In 2019, less than 20% of postpartum people were screened for PMADs.

And less than 30% of people who screen positive for postpartum depression or anxiety actually receives treatment. 

Why? Mental health stigma, systemic issues like racism, lack of screening, lack of trained providers, finances, and more impact awareness and access to services.

The takeaway of all of that is PMADs are quite common. You are not alone in struggling, even if it feels like everybody else is doing fine.

Note: a lot of people with PMADs look or act "fine". ASK your friends and family how they're really doing.

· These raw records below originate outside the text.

/-! ### putWordS -/

@[simp] theorem putWordS_reg (s : State) (p : Page) (n w v : Nat) : (putWordS s p n w v).reg = s.reg := rfl
@[simp] theorem putWordS_act (s : State) (p : Page) (n w v : Nat) : (putWordS s p n w v).act = s.act := rfl
@[simp] theorem putWordS_shd (s : State) (p : Page) (n w v : Nat) : (putWordS s p n w v).shd = s.shd := rfl
@[simp] theorem putWordS_lat (s : State) (p : Page) (n w v : Nat) : (putWordS s p n w v).lat = s.lat := rfl
@[simp] theorem putWordS_blk (s : State) (p : Page) (n w v : Nat) : (putWordS s p n w v).blk = s.blk := rfl
@[simp] theorem putWordS_vote (s : State) (p : Page) (n w v : Nat) : (putWordS s p n w v).vote = s.vote := rfl
@[simp] theorem putWordS_ind (s : State) (p : Page) (n w v : Nat) : (putWordS s p n w v).ind = s.ind := rfl
@[simp] theorem putWordS_indL (s : State) (p : Page) (n w v : Nat) : (putWordS s p n w v).indL = s.indL := rfl
@[simp] theorem putWordS_pair (s : State) (p : Page) (n w v : Nat) : (putWordS s p n w v).pair = s.pair := rfl
@[simp] theorem putWordS_xing (s : State) (p : Page) (n w v : Nat) : (putWordS s p n w v).xing = s.xing := rfl
@[simp] theorem putWordS_ioData (s : State) (p : Page) (n w v : Nat) : (putWordS s p n w v).ioData = s.ioData := rfl
@[simp] theorem putWordS_cnt (s : State) (p : Page) (n w v : Nat) : (putWordS s p n w v).cnt = s.cnt := rfl
@[simp] theorem putWordS_snp (s : State) (p : Page) (n w v : Nat) : (putWordS s p n w v).snp = s.snp := rfl
@[simp] theorem putWordS_groups (s : State) (p : Page) (n w v : Nat) : (putWordS s p n w v).groups = s.groups := rfl
@[simp] theorem putWordS_pageGrp (s : State) (p : Page) (n w v : Nat) : (putWordS s p n w v).pageGrp = s.pageGrp := rfl
@[simp] theorem putWordS_now (s : State) (p : Page) (n w v : Nat) : (putWordS s p n w v).now = s.now := rfl
@[simp] theorem putWordS_stitch (s : State) (p : Page) (n w v : Nat) : (putWordS s p n w v).stitch = s.stitch := rfl
@[simp] theorem putWordS_epoch (s : State) (p : Page) (n w v : Nat) : (putWordS s p n w v).epoch = s.epoch := rfl
@[simp] theorem putWordS_bndAt (s : State) (p : Page) (n w v : Nat) : (putWordS s p n w v).bndAt = s.bndAt := rfl
@[simp] theorem putWordS_nextBnd (s : State) (p : Page) (n w v : Nat) : (putWordS s p n w v).nextBnd = s.nextBnd := rfl
@[simp] theorem putWordS_closed (s : State) (p : Page) (n w v : Nat) : (putWordS s p n w v).closed = s.closed := rfl
@[simp] theorem putWordS_sleepDue (s : State) (p : Page) (n w v : Nat) : (putWordS s p n w v).sleepDue = s.sleepDue := rfl
@[simp] theorem putWordS_perReq (s : State) (p : Page) (n w v : Nat) : (putWordS s p n w v).perReq = s.perReq := rfl
@[simp] theorem putWordS_fenceLog (s : State) (p : Page) (n w v : Nat) : (putWordS s p n w v).fenceLog = s.fenceLog := rfl
@[simp] theorem putWordS_irqLevel (s : State) (p : Page) (n w v : Nat) : (putWordS s p n w v).irqLevel = s.irqLevel := rfl
@[simp] theorem putWordS_msgs (s : State) (p : Page) (n w v : Nat) : (putWordS s p n w v).msgs = s.msgs := rfl
@[simp] theorem putWordS_msixPend (s : State) (p : Page) (n w v : Nat) : (putWordS s p n w v).msixPend = s.msixPend := rfl
@[simp] theorem putWordS_msixMask (s : State) (p : Page) (n w v : Nat) : (putWordS s p n w v).msixMask = s.msixMask := rfl
@[simp] theorem putWordS_msixTab (s : State) (p : Page) (n w v : Nat) : (putWordS s p n w v).msixTab = s.msixTab := rfl
@[simp] theorem putWordS_fresh (s : State) (p : Page) (n w v : Nat) : (putWordS s p n w v).fresh = s.fresh := rfl
@[simp] theorem putWordS_lane (s : State) (p : Page) (n w v : Nat) : (putWordS s p n w v).lane = s.lane := rfl
@[simp] theorem putWordS_laneFuse (s : State) (p : Page) (n w v : Nat) : (putWordS s p n w v).laneFuse = s.laneFuse := rfl
@[simp] theorem putWordS_ecc (s : State) (p : Page) (n w v : Nat) : (putWordS s p n w v).ecc = s.ecc := rfl
@[simp] theorem putWordS_scan (s : State) (p : Page) (n w v : Nat) : (putWordS s p n w v).scan = s.scan := rfl
@[simp] theorem putWordS_clsMap (s : State) (p : Page) (n w v : Nat) : (putWordS s p n w v).clsMap = s.clsMap := rfl
@[simp] theorem putWordS_fil (s : State) (p : Page) (n w v : Nat) : (putWordS s p n w v).fil = s.fil := rfl
@[simp] theorem putWordS_learnFilt (s : State) (p : Page) (n w v : Nat) : (putWordS s p n w v).learnFilt = s.learnFilt := rfl
@[simp] theorem putWordS_learnFly (s : State) (p : Page) (n w v : Nat) : (putWordS s p n w v).learnFly = s.learnFly := rfl
@[simp] theorem putWordS_learnSeq (s : State) (p : Page) (n w v : Nat) : (putWordS s p n w v).learnSeq = s.learnSeq := rfl
@[simp] theorem putWordS_learnPan (s : State) (p : Page) (n w v : Nat) : (putWordS s p n w v).learnPan = s.learnPan := rfl
@[simp] theorem putWordS_filHold (s : State) (p : Page) (n w v : Nat) : (putWordS s p n w v).filHold = s.filHold := rfl
@[simp] theorem putWordS_filWait (s : State) (p : Page) (n w v : Nat) : (putWordS s p n w v).filWait = s.filWait := rfl
@[simp] theorem putWordS_vlanWr (s : State) (p : Page) (n w v : Nat) : (putWordS s p n w v).vlanWr = s.vlanWr := rfl
@[simp] theorem putWordS_dram (s : State) (p : Page) (n w v : Nat) : (putWordS s p n w v).dram = s.dram := rfl
@[simp] theorem putWordS_poison (s : State) (p : Page) (n w v : Nat) : (putWordS s p n w v).poison = s.poison := rfl
@[simp] theorem putWordS_spareBlank (s : State) (p : Page) (n w v : Nat) : (putWordS s p n w v).spareBlank = s.spareBlank := rfl
@[simp] theorem putWordS_perOld (s : State) (p : Page) (n w v : Nat) : (putWordS s p n w v).perOld = s.perOld := rfl
@[simp] theorem putWordS_leapLast (s : State) (p : Page) (n w v : Nat) : (putWordS s p n w v).leapLast = s.leapLast := rfl
@[simp] theorem putWordS_ctx (s : State) (p : Page) (n w v : Nat) : (putWordS s p n w v).ctx = s.ctx := rfl
@[simp] theorem putWordS_lru (s : State) (p : Page) (n w v : Nat) : (putWordS s p n w v).lru = s.lru := rfl
@[simp] theorem putWordS_evq (s : State) (p : Page) (n w v : Nat) : (putWordS s p n w v).evq = s.evq := rfl
@[simp] theorem putWordS_skStaged (s : State) (p : Page) (n w v : Nat) : (putWordS s p n w v).skStaged = s.skStaged := rfl
@[simp] theorem putWordS_skLat (s : State) (p : Page) (n w v : Nat) : (putWordS s p n w v).skLat = s.skLat := rfl
@[simp] theorem putWordS_skOvl (s : State) (p : Page) (n w v : Nat) : (putWordS s p n w v).skOvl = s.skOvl := rfl
@[simp] theorem putWordS_bob (s : State) (p : Page) (n w v : Nat) : (putWordS s p n w v).bob = s.bob := rfl
@[simp] theorem putWordS_rs (s : State) (p : Page) (n w v : Nat) : (putWordS s p n w v).rs = s.rs := rfl
@[simp] theorem putWordS_tm (s : State) (p : Page) (n w v : Nat) : (putWordS s p n w v).tm = s.tm := rfl
@[simp] theorem putWordS_smp (s : State) (p : Page) (n w v : Nat) : (putWordS s p n w v).smp = s.smp := rfl
@[simp] theorem putWordS_ald (s : State) (p : Page) (n w v : Nat) : (putWordS s p n w v).ald = s.ald := rfl
@[simp] theorem putWordS_ndl (s : State) (p : Page) (n w v : Nat) : (putWordS s p n w v).ndl = s.ndl := rfl
@[simp] theorem putWordS_pwr (s : State) (p : Page) (n w v : Nat) : (putWordS s p n w v).pwr = s.pwr := rfl
@[simp] theorem putWordS_mor (s : State) (p : Page) (n w v : Nat) : (putWordS s p n w v).mor = s.mor := rfl
@[simp] theorem putWordS_pending (s : State) (p : Page) (n w v : Nat) : (putWordS s p n w v).pending = s.pending := rfl

/-! ### bump -/

@[simp] theorem bump_reg (s : State) (p : Page) (i n : Nat) : (bump s p i n).reg = s.reg := rfl
@[simp] theorem bump_act (s : State) (p : Page) (i n : Nat) : (bump s p i n).act = s.act := rfl
@[simp] theorem bump_shd (s : State) (p : Page) (i n : Nat) : (bump s p i n).shd = s.shd := rfl
@[simp] theorem bump_lat (s : State) (p : Page) (i n : Nat) : (bump s p i n).lat = s.lat := rfl
@[simp] theorem bump_blk (s : State) (p : Page) (i n : Nat) : (bump s p i n).blk = s.blk := rfl
@[simp] theorem bump_vote (s : State) (p : Page) (i n : Nat) : (bump s p i n).vote = s.vote := rfl
@[simp] theorem bump_ind (s : State) (p : Page) (i n : Nat) : (bump s p i n).ind = s.ind := rfl
@[simp] theorem bump_indS (s : State) (p : Page) (i n : Nat) : (bump s p i n).indS = s.indS := rfl
@[simp] theorem bump_indL (s : State) (p : Page) (i n : Nat) : (bump s p i n).indL = s.indL := rfl
@[simp] theorem bump_indWr (s : State) (p : Page) (i n : Nat) : (bump s p i n).indWr = s.indWr := rfl
@[simp] theorem bump_indLate (s : State) (p : Page) (i n : Nat) : (bump s p i n).indLate = s.indLate := rfl
@[simp] theorem bump_skOp (s : State) (p : Page) (i n : Nat) : (bump s p i n).skOp = s.skOp := rfl
@[simp] theorem bump_perPast (s : State) (p : Page) (i n : Nat) : (bump s p i n).perPast = s.perPast := rfl
@[simp] theorem bump_pair (s : State) (p : Page) (i n : Nat) : (bump s p i n).pair = s.pair := rfl
@[simp] theorem bump_xing (s : State) (p : Page) (i n : Nat) : (bump s p i n).xing = s.xing := rfl
@[simp] theorem bump_ioData (s : State) (p : Page) (i n : Nat) : (bump s p i n).ioData = s.ioData := rfl
@[simp] theorem bump_snp (s : State) (p : Page) (i n : Nat) : (bump s p i n).snp = s.snp := rfl
@[simp] theorem bump_groups (s : State) (p : Page) (i n : Nat) : (bump s p i n).groups = s.groups := rfl
@[simp] theorem bump_pageGrp (s : State) (p : Page) (i n : Nat) : (bump s p i n).pageGrp = s.pageGrp := rfl
@[simp] theorem bump_now (s : State) (p : Page) (i n : Nat) : (bump s p i n).now = s.now := rfl
@[simp] theorem bump_stitch (s : State) (p : Page) (i n : Nat) : (bump s p i n).stitch = s.stitch := rfl
@[simp] theorem bump_epoch (s : State) (p : Page) (i n : Nat) : (bump s p i n).epoch = s.epoch := rfl
@[simp] theorem bump_bndAt (s : State) (p : Page) (i n : Nat) : (bump s p i n).bndAt = s.bndAt := rfl
@[simp] theorem bump_nextBnd (s : State) (p : Page) (i n : Nat) : (bump s p i n).nextBnd = s.nextBnd := rfl
@[simp] theorem bump_closed (s : State) (p : Page) (i n : Nat) : (bump s p i n).closed = s.closed := rfl
@[simp] theorem bump_sleepDue (s : State) (p : Page) (i n : Nat) : (bump s p i n).sleepDue = s.sleepDue := rfl
@[simp] theorem bump_perReq (s : State) (p : Page) (i n : Nat) : (bump s p i n).perReq = s.perReq := rfl
@[simp] theorem bump_fenceLog (s : State) (p : Page) (i n : Nat) : (bump s p i n).fenceLog = s.fenceLog := rfl
@[simp] theorem bump_irqLevel (s : State) (p : Page) (i n : Nat) : (bump s p i n).irqLevel = s.irqLevel := rfl
@[simp] theorem bump_msgs (s : State) (p : Page) (i n : Nat) : (bump s p i n).msgs = s.msgs := rfl
@[simp] theorem bump_msixPend (s : State) (p : Page) (i n : Nat) : (bump s p i n).msixPend = s.msixPend := rfl
@[simp] theorem bump_msixMask (s : State) (p : Page) (i n : Nat) : (bump s p i n).msixMask = s.msixMask := rfl
@[simp] theorem bump_msixTab (s : State) (p : Page) (i n : Nat) : (bump s p i n).msixTab = s.msixTab := rfl
@[simp] theorem bump_fresh (s : State) (p : Page) (i n : Nat) : (bump s p i n).fresh = s.fresh := rfl
@[simp] theorem bump_lane (s : State) (p : Page) (i n : Nat) : (bump s p i n).lane = s.lane := rfl
@[simp] theorem bump_laneFuse (s : State) (p : Page) (i n : Nat) : (bump s p i n).laneFuse = s.laneFuse := rfl
@[simp] theorem bump_ecc (s : State) (p : Page) (i n : Nat) : (bump s p i n).ecc = s.ecc := rfl
@[simp] theorem bump_scan (s : State) (p : Page) (i n : Nat) : (bump s p i n).scan = s.scan := rfl
@[simp] theorem bump_clsMap (s : State) (p : Page) (i n : Nat) : (bump s p i n).clsMap = s.clsMap := rfl
@[simp] theorem bump_fil (s : State) (p : Page) (i n : Nat) : (bump s p i n).fil = s.fil := rfl
@[simp] theorem bump_learnFilt (s : State) (p : Page) (i n : Nat) : (bump s p i n).learnFilt = s.learnFilt := rfl
@[simp] theorem bump_learnFly (s : State) (p : Page) (i n : Nat) : (bump s p i n).learnFly = s.learnFly := rfl
@[simp] theorem bump_learnSeq (s : State) (p : Page) (i n : Nat) : (bump s p i n).learnSeq = s.learnSeq := rfl
@[simp] theorem bump_learnPan (s : State) (p : Page) (i n : Nat) : (bump s p i n).learnPan = s.learnPan := rfl
@[simp] theorem bump_filHold (s : State) (p : Page) (i n : Nat) : (bump s p i n).filHold = s.filHold := rfl
@[simp] theorem bump_filWait (s : State) (p : Page) (i n : Nat) : (bump s p i n).filWait = s.filWait := rfl
@[simp] theorem bump_vlanWr (s : State) (p : Page) (i n : Nat) : (bump s p i n).vlanWr = s.vlanWr := rfl
@[simp] theorem bump_dram (s : State) (p : Page) (i n : Nat) : (bump s p i n).dram = s.dram := rfl
@[simp] theorem bump_poison (s : State) (p : Page) (i n : Nat) : (bump s p i n).poison = s.poison := rfl
@[simp] theorem bump_spareBlank (s : State) (p : Page) (i n : Nat) : (bump s p i n).spareBlank = s.spareBlank := rfl
@[simp] theorem bump_perOld (s : State) (p : Page) (i n : Nat) : (bump s p i n).perOld = s.perOld := rfl
@[simp] theorem bump_leapLast (s : State) (p : Page) (i n : Nat) : (bump s p i n).leapLast = s.leapLast := rfl
@[simp] theorem bump_ctx (s : State) (p : Page) (i n : Nat) : (bump s p i n).ctx = s.ctx := rfl
@[simp] theorem bump_lru (s : State) (p : Page) (i n : Nat) : (bump s p i n).lru = s.lru := rfl
@[simp] theorem bump_evq (s : State) (p : Page) (i n : Nat) : (bump s p i n).evq = s.evq := rfl
@[simp] theorem bump_skStaged (s : State) (p : Page) (i n : Nat) : (bump s p i n).skStaged = s.skStaged := rfl
@[simp] theorem bump_skLat (s : State) (p : Page) (i n : Nat) : (bump s p i n).skLat = s.skLat := rfl
@[simp] theorem bump_skOvl (s : State) (p : Page) (i n : Nat) : (bump s p i n).skOvl = s.skOvl := rfl
@[simp] theorem bump_bob (s : State) (p : Page) (i n : Nat) : (bump s p i n).bob = s.bob := rfl
@[simp] theorem bump_rs (s : State) (p : Page) (i n : Nat) : (bump s p i n).rs = s.rs := rfl
@[simp] theorem bump_tm (s : State) (p : Page) (i n : Nat) : (bump s p i n).tm = s.tm := rfl
@[simp] theorem bump_smp (s : State) (p : Page) (i n : Nat) : (bump s p i n).smp = s.smp := rfl
@[simp] theorem bump_ald (s : State) (p : Page) (i n : Nat) : (bump s p i n).ald = s.ald := rfl
@[simp] theorem bump_ndl (s : State) (p : Page) (i n : Nat) : (bump s p i n).ndl = s.ndl := rfl
@[simp] theorem bump_pwr (s : State) (p : Page) (i n : Nat) : (bump s p i n).pwr = s.pwr := rfl
@[simp] theorem bump_mor (s : State) (p : Page) (i n : Nat) : (bump s p i n).mor = s.mor := rfl
@[simp] theorem bump_pending (s : State) (p : Page) (i n : Nat) : (bump s p i n).pending = s.pending := rfl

So how do you know if you have a PMAD?

Let’s take a look at some of the most common PMADs and how they might feel if you are experiencing it:

What are the risk factors for PMADs?

The words "risk factor" can sound scary, but we like to think of it as a heads up to pay a little extra attention. Remember: the more we know, the more we can make plans to cope, keep an eye on things, or get extra help when needed.

Some of the most common risk factors for postpartum depression, anxiety, & OCD include:

  • A personal or family history of depression, anxiety, OCD, or postpartum depression/anxiety

  • Premenstrual dysphoric disorder (PMDD or PMS)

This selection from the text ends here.